Dubai’deki hayatımızla ilgili en büyük hayal kırıklığım ise artık yaparım dediğim kendime ait bir alan yaratabilme durumunun hala çok uzak olduğunu görmem oldu. Poyraz’dan bağımsız zamanlar ve beyin hücreleri yaratmak ve biraz bugüne biraz geleceğe yönelik bir şeyler yapabilmek istiyordum. Öncelikle beyin hücreleri kısmıyla ‘Türkiye’ye döndüğümüzde ben ne yapmak istiyorum’a karar verip sonra o konuda kendime yatırım yapmak. Ama bir süre daha Poyraz’la madden ve manen ayrılmaz bir ikili olmaya devam edeceğiz gibi görünüyor. Evde bir yardımcımız var. (bu konuyu da yazacaktım) Poyraz da onu çok seviyor ama ben de yanlarındayken. Tuvalete gittiğimde bile arıza çıkarabiliyor. İletişim kuramamak onu rahatsız ediyor galiba biraz. Ne de olsa konuşmayı ve dinlemeyi seven bir arkadaşımız kendisi. Gerçi bugünlerde hafif hafif gönül rahatlığıyla tuvalete gidebilir oldum. Bu hızla seneye markete de gitmeye başlarım! Yani bir süre daha Poyraz’ın anneliği dışındaki kimliklerim kayıp ve hükümsüz kalmaya devam edecek.
Poyraz doğduğundan beri bir filmi baştan sona izleyecek konsantrasyon ve uyanıklık seviyesini yakalamakta zorlanıyoruz. Bu sıkıntı için diziler mükemmel ilaç. Bu ara Sopranos’u izlemeye başladık. Emin yazmıştı, o zamandan beri aklımdaydı. İlk 4 bölüm itibarıyle çok beğendiğimi söyleyebilirim.
Kitap okumayı bırakmadım. Ama çok yavaşlattım ve konsantrasyon problemimi göz önüne alarak akıcı kitaplar seçmeye başladım. Ama kendime dönüş operasyonu kapsamında en azından okuma konusunda eskiyi yakalamaya çalışayım dedim. Hız olarak mümkün değil ama içerik olarak. Okunmamış kitaplarım da geldi İsrail’den, ne zamandır okumayı istediğim İlyada’ya başlayacağım. En son Ahmet Ümit Bir İstanbul Hatırasını okudum. Kendi türünde (polisiye) güzel bir kitaptı bence.
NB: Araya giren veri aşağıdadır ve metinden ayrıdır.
/-- CSP_LOAD (R159, R167): a running REP holds the load. -/
def execCspLoad (r : RingId) (k : Pkt) (s : State) : Host.Outcome State Fault Refusal :=
  let c := fld (wd k.w 0) 7 0
  let x := fld (wd k.w 0) 9 8
  inRun s (fun s => fwRun s r 0x23 k [] (cspLoadErrs (ringP r) c x (fld48 k.w 1)) (fun s =>
    let im := (cspImageAt s (ringP r) (fld48 k.w 1)).getD []
    if inRep s c then .wait (modCsp s c x (fun o => { o with load := some (longestRep im, im) })) (.cspLoad c x) []
    else .done (startCsp s c x (longestRep im) im) stOk []))

end Sys2Proof.Machine
end

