-- ==== Sys2Proof/Machine/Boundary.lean ====
section
/-! DEFINITION. CLOVE_BOUNDARY (R24-R28): what the end of a clove and the boundary do, in the order of R27. -/

namespace Sys2Proof.Machine

open Sys2Proof

/-! ### The clove that ends -/

/-- SPOOF (R313): once for a clove with failed checks, with their count. -/
def spoofEvent (s : State) (p : Nat) : State :=
  let P := getPart s p
  if P.spoofClove = 0 then s else
  modPart (evPart s p 0x0601 [(1, 0), (1, P.spoofSub), (1, P.spoofChk), (4, P.spoofClove)]) p (fun P => { P with spoofClove := 0 })

/-- DEADLINE_MISS of a queue (R138): once for a clove with substitutions, with their count. -/
def missEvent (s : State) (c q : Nat) : State :=
  let Q := getEq (getClu s c) q
  if Q.subs = 0 then s else
  modEq (evPart s Q.part 0x0102 [(1, 0), (1, c), (1, q), (4, s.time.clove % 2 ^ 32), (4, Q.subs)]) c q (fun Q => { Q with subs := 0 })

/-- The queues of a cluster. -/
def missEvents (s : State) (c : Nat) : State := ((getClu s c).eq.map (fun q => q.1)).foldl (fun s q => missEvent s c q) s

/-- The signature of a cluster after a clove (R244). -/
def rollSig (sig sum : BitVec 64) : BitVec 64 := (sig.rotateLeft 1) ^^^ sum

/-- A run computes its signatures of the clove that ends, and its disturbances of that clove are known (R244-R246). -/
def rollRun (s : State) (p : Nat) : State :=
  match (getPart s p).launch with
  | none => s
  | some L =>
    if !L.running || (L.ended && decide (L.endedIn ≠ s.time.clove)) then s else
    let sigs := (runClusters s L).foldl (fun t c => tabSet 0 t c (rollSig (tabGet 0 L.sigs c) (tabGet 0 L.sums c))) []
    let L1 : Launch :=
      { L with sigs := sigs, lastSigs := sigs, sums := [], distLast := L.distNow, distEver := L.distEver || L.distNow, distNow := false }
    modPart s p (fun P => { P with launch := some L1 })

/-- What is counted and reported at the end of a clove. -/
def endClove (s : State) (env : BoundaryEnv) : State :=
  let s := cyclesPass s (250000 - s.time.cycle)
  let s := (liveParts s).foldl spoofEvent s
  let s := (liveClusters s).foldl missEvents s
  let s := (liveParts s).foldl loseOpen s
  let s := (liveParts s).foldl rollRun s
  overruns s s.time.clove env.use

/-! ### The clock (R212, R214, R226) -/

/-- The clock at the boundary that begins the next clove: its reading is 125,000 ns for each clove of its index (R212). -/
def advanceClock (t : TimeUnit) : TimeUnit :=
  let n := t.clove + 1
  slewClove { t with
    clove := n, cycle := 0, now := t.now + (250000 - t.cycle)
    sec := BitVec.ofNat 48 (125000 * n / 1000000000), ns := 125000 * n % 1000000000, frac := 0
    markMiss := if t.markBest.isNone then t.markMiss + 1 else 0, markBest := none }

/-! ### What the boundary releases -/

/-- The engines of a cluster that wait for a boundary go on (R125, R130). -/
def releaseEngines (s : State) (c : Nat) : State :=
  modClu s c (fun cl => { cl with eng := tabMapV {} cl.eng (fun E => { E with waitB := false }) })

/-- The contexts of a cluster: those that are new to their partition issue from cycle 768 of this clove (R147), and the boundary
reaches them. -/
def releaseCsp (s : State) (c : Nat) : State :=
  cspBoundary (modClu s c (fun cl => { cl with csp := tabMapV {} cl.csp (fun o =>
    { o with issueFrom := if 187500 < o.issueFrom then 768 else 0 }) })) c

/-- A link's counts of the clove begin again (R253), and a width that was asked for is taken (R260). -/
def linkStep (s : State) (l : Nat) : State :=
  let s := modLink s l (fun k => { k with fec := [] })
  let k := getLink s l
  if decide (k.st = 3) && (dueWidth s k).isSome then
    (if k.widthReq.toNat % 3 = k.widthAct.toNat then modLink s l (fun k => { k with widthAt := 0 }) else fastRetrain s l true none)
  else s

/-- A spill of an open accumulation is outstanding in a cluster (R93). -/
def spillOpen (cl : Cluster) : Bool :=
  cl.pa.any (fun a => a.2.accs.any (fun x => decide (x.2.openBy ≠ 0) && (x.2.mark || x.2.spilled)))

/-- The LSS window of a cluster takes the size that its holders need, where no spill is outstanding (R93). -/
def lssResize (s : State) (c : Nat) : State :=
  if spillOpen (getClu s c) then s else modClu s c (fun cl => { cl with lssSize := 64 - windowFrom s c })

/-- A PART_CREATE or PART_DESTROY no longer waits for a cluster whose window is right and that is usable (R93, R385). -/
def holdRelease (s : State) (x : Nat × Nat) : State :=
  let s := lssResize s x.2
  if decide ((getClu s x.2).lssSize = 64 - windowFrom s x.2) && decide ((getPc s x.2).point < 4) && decide ((getPc s x.2).usableAt ≤ s.time.clove) then
    let s := { s with lssHold := s.lssHold.erase x }
    noticeCheck s x.1 (!(getPart s x.1).noticeOpen)
  else s

/-- DIRTY_SWAP (R345): the other bitmap becomes active. -/
def swapStep (s : State) (p : Nat) : State :=
  if s.outst.any (fun o => decide (o.why = .swap p)) then
    let s := modPart s p (fun P => { P with dirtyActive := !P.dirtyActive })
    completeWhere s (fun o => decide (o.why = .swap p)) (fun _ => (stOk, [BitVec.ofNat 32 (b2n (getPart s p).dirtyActive)]))
  else s

/-- The signature message of the clove that has ended goes to the twin, and one that came early is compared (R245). -/
def twinStep (s : State) (p : Nat) : State :=
  match (getPart s p).launch with
  | none => s
  | some L =>
    if !twinOpen s p then s else
    let n := s.time.clove - 1
    let m : TwinMsg :=
      { runId := L.runId, clove := BitVec.ofNat 32 n, disturb := L.distLast
        sigs := (runClusters s L).map (fun c => (c, tabGet 0 L.lastSigs c)) }
    let s := sendOn s (chipPath s L.twinChip) (.twin L.twinChip L.twinPart m)
    match L.twinRx with
    | none => s
    | some r =>
      if r.clove ≠ BitVec.ofNat 32 n then s
      else if r.runId ≠ L.runId then loseTwin s p
      else compareTwin s p r

/-- HEALTH (R423): every 8,000 cloves, with the links that are down. -/
def healthStep (s : State) : State :=
  if s.time.clove % 8000 ≠ 0 then s else
  let h := s.health
  let down := ((List.range 24).filter (fun l => !linkAlive s l)).foldl (fun n l => n + 2 ^ l) 0
  evPool { s with health := {} } 0x070B
    [(4, h.retrains), (4, h.replays), (4, h.downs), (4, h.timeouts), (4, h.hbmCe), (4, h.misses), (4, h.spares), (4, down)]

/-- What the boundary releases and starts outside the steps of R27. -/
def releaseStep (s : State) : State :=
  let cs := liveClusters s
  let s := cs.foldl releaseEngines s
  let s := cs.foldl releaseCsp s
  let s := (List.range 4).foldl feedPool s
  let s := runDma ((s.fab.links.map (fun l => l.1)).foldl linkStep s)
  let s := resetAllowances (radioBoundary s)
  let s := s.lssHold.foldl holdRelease s
  let s := (liveParts s).foldl swapStep s
  let s := (liveParts s).foldl checkUnmap s
  let s := (liveParts s).foldl twinStep s
  let s := (List.range 20).foldl testStep (retireStep s)
  healthStep (offsetCheck (sendMarkers s))

/-- The boundary that begins the next clove: the steps of R27 in their order, each with the results of those before. -/
def boundary (s : State) (env : BoundaryEnv) : State :=
  let charges := cloveCharges s
  let s := endClove s env
  let s := { s with time := advanceClock s.time }
  let s := (liveClusters s).foldl substitute s
  let s := programStep s
  let s := scheduleStep s charges
  releaseStep (powerStep s env)

/-- CLOVE_BOUNDARY (R24, R213): raised while the cloves run. -/
def execCloveBoundary (env : BoundaryEnv) (s : State) : Host.Outcome State Fault Refusal :=
  inRun s (fun s => if s.time.cloveRun then boundary s env else s)

end Sys2Proof.Machine
end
Bizle ilgili ‘Başka şeyler’den haberler bu kadar. İyi haberlerle karşınızda olmaya devam etmeyi umuyoruz!

1 yorum:

Gulcin dedi ki...

yok gercekten gayet keyifli bir yaziydi Banu.
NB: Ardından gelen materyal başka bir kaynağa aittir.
-- ==== Sys2Proof/Certificates/Slice0/Obligations.lean ====
section
/-! DEFINITION. The statements for the provers. Each names in its docstring the rules of the manual that it rests on. -/

open Sys2Proof Sys2Proof.Machine

/-! ### The CSP -/

/-- R149, R154, R155, R157: what the lane instructions on integers write in each lane: wrapping sums and differences, the signed maximum and
minimum, shifts; VADDS and VSUBS clamp every lane to its range, and a clamp sets CSP_STAT.SAT. -/
def Obligations.CspLaneArithmetic : Prop :=
  (∀ (k : Slot) (t : Lt) (d u v : Fin 32) (s : State), SlotIssues k s → ltInt t = true →
      (∃ r, exec (.vadd k t d u v) s = .next (slotEnd k (slotEffect k (writesD d r (srcPsn s k u || srcPsn s k v) false) s)) ∧
        ∀ i, i < 512 / ltBits t → lane (ltBits t) r i =
          (lane (ltBits t) (srcD s k u) i + lane (ltBits t) (srcD s k v) i) % 2 ^ ltBits t) ∧
      (∃ r, exec (.vsub k t d u v) s = .next (slotEnd k (slotEffect k (writesD d r (srcPsn s k u || srcPsn s k v) false) s)) ∧
        ∀ i, i < 512 / ltBits t → lane (ltBits t) r i =
          (lane (ltBits t) (srcD s k u) i + 2 ^ ltBits t - lane (ltBits t) (srcD s k v) i) % 2 ^ ltBits t) ∧
      (∃ r, exec (.vmax k t d u v) s = .next (slotEnd k (slotEffect k (writesD d r (srcPsn s k u || srcPsn s k v) false) s)) ∧
        ∀ i, i < 512 / ltBits t → toSigned (ltBits t) (lane (ltBits t) r i) =
          max (toSigned (ltBits t) (lane (ltBits t) (srcD s k u) i)) (toSigned (ltBits t) (lane (ltBits t) (srcD s k v) i))) ∧
      (∃ r, exec (.vmin k t d u v) s = .next (slotEnd k (slotEffect k (writesD d r (srcPsn s k u || srcPsn s k v) false) s)) ∧
        ∀ i, i < 512 / ltBits t → toSigned (ltBits t) (lane (ltBits t) r i) =
          min (toSigned (ltBits t) (lane (ltBits t) (srcD s k u) i)) (toSigned (ltBits t) (lane (ltBits t) (srcD s k v) i))) ∧
      ∀ n : Fin 64, n.val < ltBits t →
        (∃ r, exec (.vshl k t d u n) s = .next (slotEnd k (slotEffect k (writesD d r (srcPsn s k u) false) s)) ∧
          ∀ i, i < 512 / ltBits t → lane (ltBits t) r i = lane (ltBits t) (srcD s k u) i * 2 ^ n.val % 2 ^ ltBits t) ∧
        (∃ r, exec (.vshr k t d u n) s = .next (slotEnd k (slotEffect k (writesD d r (srcPsn s k u) false) s)) ∧
          ∀ i, i < 512 / ltBits t → toSigned (ltBits t) (lane (ltBits t) r i) =
            toSigned (ltBits t) (lane (ltBits t) (srcD s k u) i) / ((2 ^ n.val : Nat) : Int))) ∧
  (∀ (k : Slot) (t : Lt) (d u v : Fin 32) (s : State), SlotIssues k s → ltHw t = true →
      let w := ltBits t
      let a (i : Nat) : Int := toSigned w (lane w (srcD s k u) i)
      let b (i : Nat) : Int := toSigned w (lane w (srcD s k v) i)
      let fits (x : Int) : Prop := -(2 ^ (w - 1) : Int) ≤ x ∧ x < 2 ^ (w - 1)
      (∃ r sat, exec (.vadds k t d u v) s =
          .next (slotEnd k (slotSat k sat (slotEffect k (writesD d r (srcPsn s k u || srcPsn s k v) sat) s))) ∧
        (∀ i, i < 512 / w → toSigned w (lane w r i) = clampInt (-(2 ^ (w - 1) : Int)) (2 ^ (w - 1) - 1) (a i + b i)) ∧
        (sat = false ↔ ∀ i, i < 512 / w → fits (a i + b i))) ∧
      (∃ r sat, exec (.vsubs k t d u v) s =
          .next (slotEnd k (slotSat k sat (slotEffect k (writesD d r (srcPsn s k u || srcPsn s k v) sat) s))) ∧
        (∀ i, i < 512 / w → toSigned w (lane w r i) = clampInt (-(2 ^ (w - 1) : Int)) (2 ^ (w - 1) - 1) (a i - b i)) ∧
        (sat = false ↔ ∀ i, i < 512 / w → fits (a i - b i))))

/-- R150, R152, R157: the bitwise instructions, VSEL and VPERM, and the scalar instructions. SETB and SETL clear bits [5:0]; a poisoned
source of VMOVS stops the context with cause 0x5. -/
def Obligations.CspBitwiseAndScalar : Prop :=
  (∀ (k : Slot) (d m u v : Fin 32) (s : State), SlotIssues k s →
      exec (.vand k d u v) s = .next (slotEnd k (slotEffect k
        (writesD d (srcD s k u &&& srcD s k v) (srcPsn s k u || srcPsn s k v) false) s)) ∧
      exec (.vor k d u v) s = .next (slotEnd k (slotEffect k
        (writesD d (srcD s k u ||| srcD s k v) (srcPsn s k u || srcPsn s k v) false) s)) ∧
      exec (.vxor k d u v) s = .next (slotEnd k (slotEffect k
        (writesD d (srcD s k u ^^^ srcD s k v) (srcPsn s k u || srcPsn s k v) false) s)) ∧
      (∃ r, exec (.vsel k d m u v) s = .next (slotEnd k (slotEffect k
          (writesD d r (srcPsn s k m || srcPsn s k u || srcPsn s k v) false) s)) ∧
        ∀ i, i < 512 → r.getLsbD i = if (srcD s k m).getLsbD i then (srcD s k u).getLsbD i else (srcD s k v).getLsbD i) ∧
      (∃ r, exec (.vperm k d u v) s = .next (slotEnd k (slotEffect k
          (writesD d r (srcPsn s k u || srcPsn s k v) false) s)) ∧
        ∀ i, i < 32 → lane 16 r i = lane 16 (srcD s k u) (lane 16 (srcD s k v) i % 32))) ∧
  (∀ (k : Slot) (s : State), SlotIssues k s →
      (∀ p v, exec (.movp k p v) s = .next (slotEnd k (slotEffect k (fun o =>
        { o with regs := { o.regs with p := tabSet 0 o.regs.p p.val (scalarVal (oldRegs s k) v) } }) s))) ∧
      (∀ p v, let x := tabGet 0 (oldRegs s k).p p.val + scalarVal (oldRegs s k) v
        exec (.addp k p v) s = .next (slotEnd k (slotEffect k (fun o =>
          { o with regs := { o.regs with p := tabSet 0 o.regs.p p.val x } }) s))) ∧
      (∀ m v, exec (.movm k m v) s = .next (slotEnd k (slotEffect k (fun o =>
        { o with regs := { o.regs with m := tabSet 0 o.regs.m m.val (scalarVal (oldRegs s k) v) } }) s))) ∧
      (∀ b v, ∃ x : Word, exec (.setb k b v) s = .next (slotEnd k (slotEffect k (fun o =>
          { o with regs := { o.regs with b := tabSet 0 o.regs.b b.val x } }) s)) ∧
        x.toNat = (scalarVal (oldRegs s k) v).toNat / 64 * 64) ∧
      (∀ l v, ∃ x : Word, exec (.setl k l v) s = .next (slotEnd k (slotEffect k (fun o =>
          { o with regs := { o.regs with l := tabSet 0 o.regs.l l.val x } }) s)) ∧
        x.toNat = (scalarVal (oldRegs s k) v).toNat / 64 * 64) ∧
      (∀ m u i, exec (.vmovs k m u i) s = .next (slotEnd k (
        if srcPsn s k u then faultCsp (slotEffect k id s) k.c.val k.x.val 5
        else slotEffect k (fun o => { o with
          regs := { o.regs with m := tabSet 0 o.regs.m m.val (BitVec.ofNat 32 (lane 32 (srcD s k u) i.val)) } }) s))) ∧
      (∀ m t, let x := tabGet 0 (oldRegs s k).m m.val - 1
        exec (.dbnz k m t) s = .next (slotEnd k (slotEffect k (fun o =>
          { o with regs := { o.regs with m := tabSet 0 o.regs.m m.val x }, branch := if x = 0 then o.branch else some t.val }) s))))

/-- R155, R157: the multiply-accumulates, VCLR, VBIAS and VSHRN. An ACC lane stays within the clamp of R155. -/
def Obligations.CspMultiplyAccumulate : Prop :=
  ∀ (k : Slot) (a : Fin 8) (d u v : Fin 32) (s : State), SlotIssues k s →
    let x (i : Nat) : Int := toSigned 16 (lane 16 (srcD s k u) i)
    let y (i : Nat) : Int := toSigned 16 (lane 16 (srcD s k v) i)
    let c (i : Nat) : Int := accLane (srcAcc s k a) i
    let clamp (z : Int) : Int := clampInt (-(2 ^ 39 - 1)) (2 ^ 39 - 1) z
    let psn := srcPsn s k u || srcPsn s k v || srcAccPsn s k a
    (∃ r sat, exec (.vmac k .h a u v) s = .next (slotEnd k (slotSat k sat (slotEffect k (writesAcc a r psn sat) s))) ∧
      ∀ i, i < 32 → accLane r i = clamp (c i + x i * y i)) ∧
    (∃ r sat, exec (.vmac k .c a u v) s = .next (slotEnd k (slotSat k sat (slotEffect k (writesAcc a r psn sat) s))) ∧
      ∀ j, j < 16 → accLane r (2 * j) = clamp (c (2 * j) + (x (2 * j) * y (2 * j) - x (2 * j + 1) * y (2 * j + 1))) ∧
        accLane r (2 * j + 1) = clamp (c (2 * j + 1) + (x (2 * j) * y (2 * j + 1) + x (2 * j + 1) * y (2 * j)))) ∧
    (∃ r sat, exec (.vmacj k a u v) s = .next (slotEnd k (slotSat k sat (slotEffect k (writesAcc a r psn sat) s))) ∧
      ∀ j, j < 16 → accLane r (2 * j) = clamp (c (2 * j) + (x (2 * j) * y (2 * j) + x (2 * j + 1) * y (2 * j + 1))) ∧
        accLane r (2 * j + 1) = clamp (c (2 * j + 1) + (x (2 * j + 1) * y (2 * j) - x (2 * j) * y (2 * j + 1)))) ∧
    exec (.vclr k a) s = .next (slotEnd k (slotEffect k (writesAcc a 0 false false) s)) ∧
    (∀ n, 1 ≤ n → n ≤ 39 → ∃ r sat, exec (.vbias k a n) s =
        .next (slotEnd k (slotSat k sat (slotEffect k (writesAcc a r (srcAccPsn s k a) sat) s))) ∧
      (∀ i, i < 32 → accLane r i = clamp (c i + 2 ^ (n - 1))) ∧
      (sat = false ↔ ∀ i, i < 32 → clamp (c i + 2 ^ (n - 1)) = c i + 2 ^ (n - 1))) ∧
    (∀ n, n ≤ 39 → ∃ r sat, exec (.vshrn k .h d a n false) s =
        .next (slotEnd k (slotSat k sat (slotEffect k (writesD d r (srcAccPsn s k a) sat) s))) ∧
      (∀ i, i < 32 → toSigned 16 (lane 16 r i) = clampInt (-32768) 32767 (c i / ((2 ^ n : Nat) : Int)))) ∧
    (∀ n h, n ≤ 39 → ∃ r sat, exec (.vshrn k .w d a n h) s =
        .next (slotEnd k (slotSat k sat (slotEffect k (writesD d r (srcAccPsn s k a) sat) s))) ∧
      (∀ i, i < 16 → toSigned 32 (lane 32 r i) =
        clampInt (-2147483648) 2147483647 (c (16 * b2n h + i) / ((2 ^ n : Nat) : Int))))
Bu korsanlar isi gercekten cok zor size sabir ve guc diliyorum. Vicdana kalmak en kotusu kesinlikle umarim bu durum bir an once son bulur.

Ev konusunda seninle ayni surecten gectim. Ilk geldigimizde yok su da olsun ama yeni evliyiz bu da olsun derken simdi esyasiz bir hata ne guzelmis. ne kadar az esya o kadar az is modundayim :) Insan otelde olmasin yeter!